Leading Indicators Tracked (30–90 days)
- ↘ Mid-sprint scope changes caused by incomplete requirements — tracked in Jira against pre-program baseline
- ↗ Requirements completeness at sprint start — rated by engineering leads before work began
- ↗ Frequency of stakeholder involvement in prioritization before specs were written
Lagging Indicators Tracked (6–18 months)
- ↘ Engineering rework hours attributable to requirements failures — tracked quarterly; converted to cost using loaded engineering rates
- ↗ On-time delivery rate across product initiatives — tracked against prior year baseline
- ↗ Capacity freed from rework reduction — redirected to new feature development, measured as output per sprint
Enterprise Client · Auto Parts & Distribution
Cross-functional alignment driving measurable improvement in delivery pace and team structure
What Moved
- ↗ Alignment across product, business, and IT materially improved within 90 days — assessed by the CIO, not by survey
- ↗ Delivery pace increased significantly — the prior year was described by leadership as operationally dysfunctional
- ↗ Org made the investment structural: named a dedicated Director of Transformation as the ongoing internal champion
- ↗ Client expanded from initial cohort to multiple additional cohorts and workshops — the clearest possible signal that the investment was seen as generating returns
Why Expansion Matters as a Business Signal
Organizations don't expand training programs when they don't see results. Budget decisions — especially follow-on ones — are the most honest signal of perceived ROI. This client went from one cohort to four, added workshops, and built internal infrastructure around the program.

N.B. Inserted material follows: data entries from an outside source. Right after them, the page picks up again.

-- ==== Sys2Proof/Machine/Operands.lean ====
section
/-! DEFINITION. Operands: the forwarding multiplexer, the load-use hazard, Decode's operand read, and the effective
addresses and control targets Execute computes. -/

namespace Sys2Proof.Machine

/-- The forwarding multiplexer (40_pipeline.md R190). -/
def operand (s : State) (r : RegId) : Word := if s.valid[r] then s.fwd[r] else s.x[r]

/-- The value Decode materializes for a source field; 0 where the field is no source (40_pipeline.md R185). -/
def operandOrZero (s : State) : Option RegId → Word
  | some r => operand s r
  | none => 0

/-- The load-to-use hazard on one source register (40_pipeline.md R183). -/
def loadUse (s : State) (r : RegId) : Bool :=
  s.valid[r] && s.E.live && decide (s.E.op = .load) && decide (s.E.rd = r)

/-- The hazard on a field that may be no source. -/
def loadUseOf (s : State) : Option RegId → Bool
  | some r => loadUse s r
  | none => false

/-- Decode of a live occupant with the sources `r1` (field rs1) and `r2` (field rs2) and its own `action`
(40_pipeline.md R183 to R187): on a load-use hazard it stalls and passes a bubble; otherwise it reads the operands,
acts, and passes the occupant on. -/
def decodeWith (r1 r2 : Option RegId) (action : State → State) (s : State) : State :=
  if loadUseOf s r1 || loadUseOf s r2 then leaveDecode (s.stallD true)
  else
    leaveDecode (action (s.setD { s.D with rs1Value := operandOrZero s r1, rs2Value := operandOrZero s r2 }))

/-- `wrap(v + imm)`: the address of LOAD and STORE, the targets of JUMP, BZ and BNZ (42_loadstore.md R283,
43_control.md R305, R310). -/
def plusImm (v imm : Word) : Word := v + imm

/-- `wrap(base + index)`: the address of LDR (42_loadstore.md R283). -/
def plusIndex (base index : Word) : Word := base + index

/-- Execute keeps the effective address in `E.mem_address` (42_loadstore.md R283). -/
def setAddress (a : Word) (s : State) : State := s.setE { s.E with memAddress := a }

/-- Execute keeps the control target in `E.result` (43_control.md R305, R313). -/
def setTarget (t : Word) (s : State) : State := s.setE { s.E with result := t }

/-- Execute marks a control target it rejects (43_control.md R303; raised in Memory). -/
def deferFault (s : State) : State := s.setE { s.E with fault := true }

end Sys2Proof.Machine
end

"I couldn't be happier with the result of the training. The training was just what we needed." — CIO
Harman-Specific
The Revenue Signal Chain for Harman
Harman's sales cycle runs 12 to 18 months — formal RFI, RFQ, then award. Booking-level outcomes won't appear in 90 days, and any measurement model that expects them to is the wrong model. The right model is a staged chain of signals, where each stage tells you — before the RFQ cycle closes — whether the training is tracking toward commercial impact.
Stage 1 · Leading
Pre-RFI Conversations
30–90 days · Salesforce activity logs
- Number of customer conversations where Harman's product approach (not just project scope) is introduced before formal RFI begins
- Frequency of joint product + sales customer calls, logged by activity type
- Quality of product narrative in pre-RFI customer materials, scored by sales leadership on a defined rubric
Today: limited pre-RFI engagement on product capability. Target: a consistent, trackable pattern within 90 days — where earlier engagement has previously been zero.
→
Stage 2 · Mid-Term
Product Language in the RFQ
6–9 months · Salesforce + deal notes
- Share of RFQ specs that incorporate product-capability requirements — not just project deliverables — reflecting earlier conversations
- Number of RFQs entered because a product conversation opened the door, tracked in Salesforce by opportunity source
- Frequency of customers referencing Harman's product approach in their formal requirements language
The bridge metric: visible well before any booking closes, and directly traceable back to Stage 1 activity.
→
Stage 3 · Lagging
Bookings, Win Rate & Revenue
12–18 months · Salesforce + Qlik
- Win rate on RFQs where Harman's product approach was introduced, versus project-only RFQs — compared in Salesforce by opportunity type
- New bookings from accounts first engaged with the product narrative — tracked by Salesforce opportunity source field
- Revenue on product-forward deals versus prior-year baseline in the same named accounts, reported in Qlik
These are the numbers Harman reports upward. The signal chain above is how you arrive here with evidence — and how you course-correct if Stage 1 isn't moving.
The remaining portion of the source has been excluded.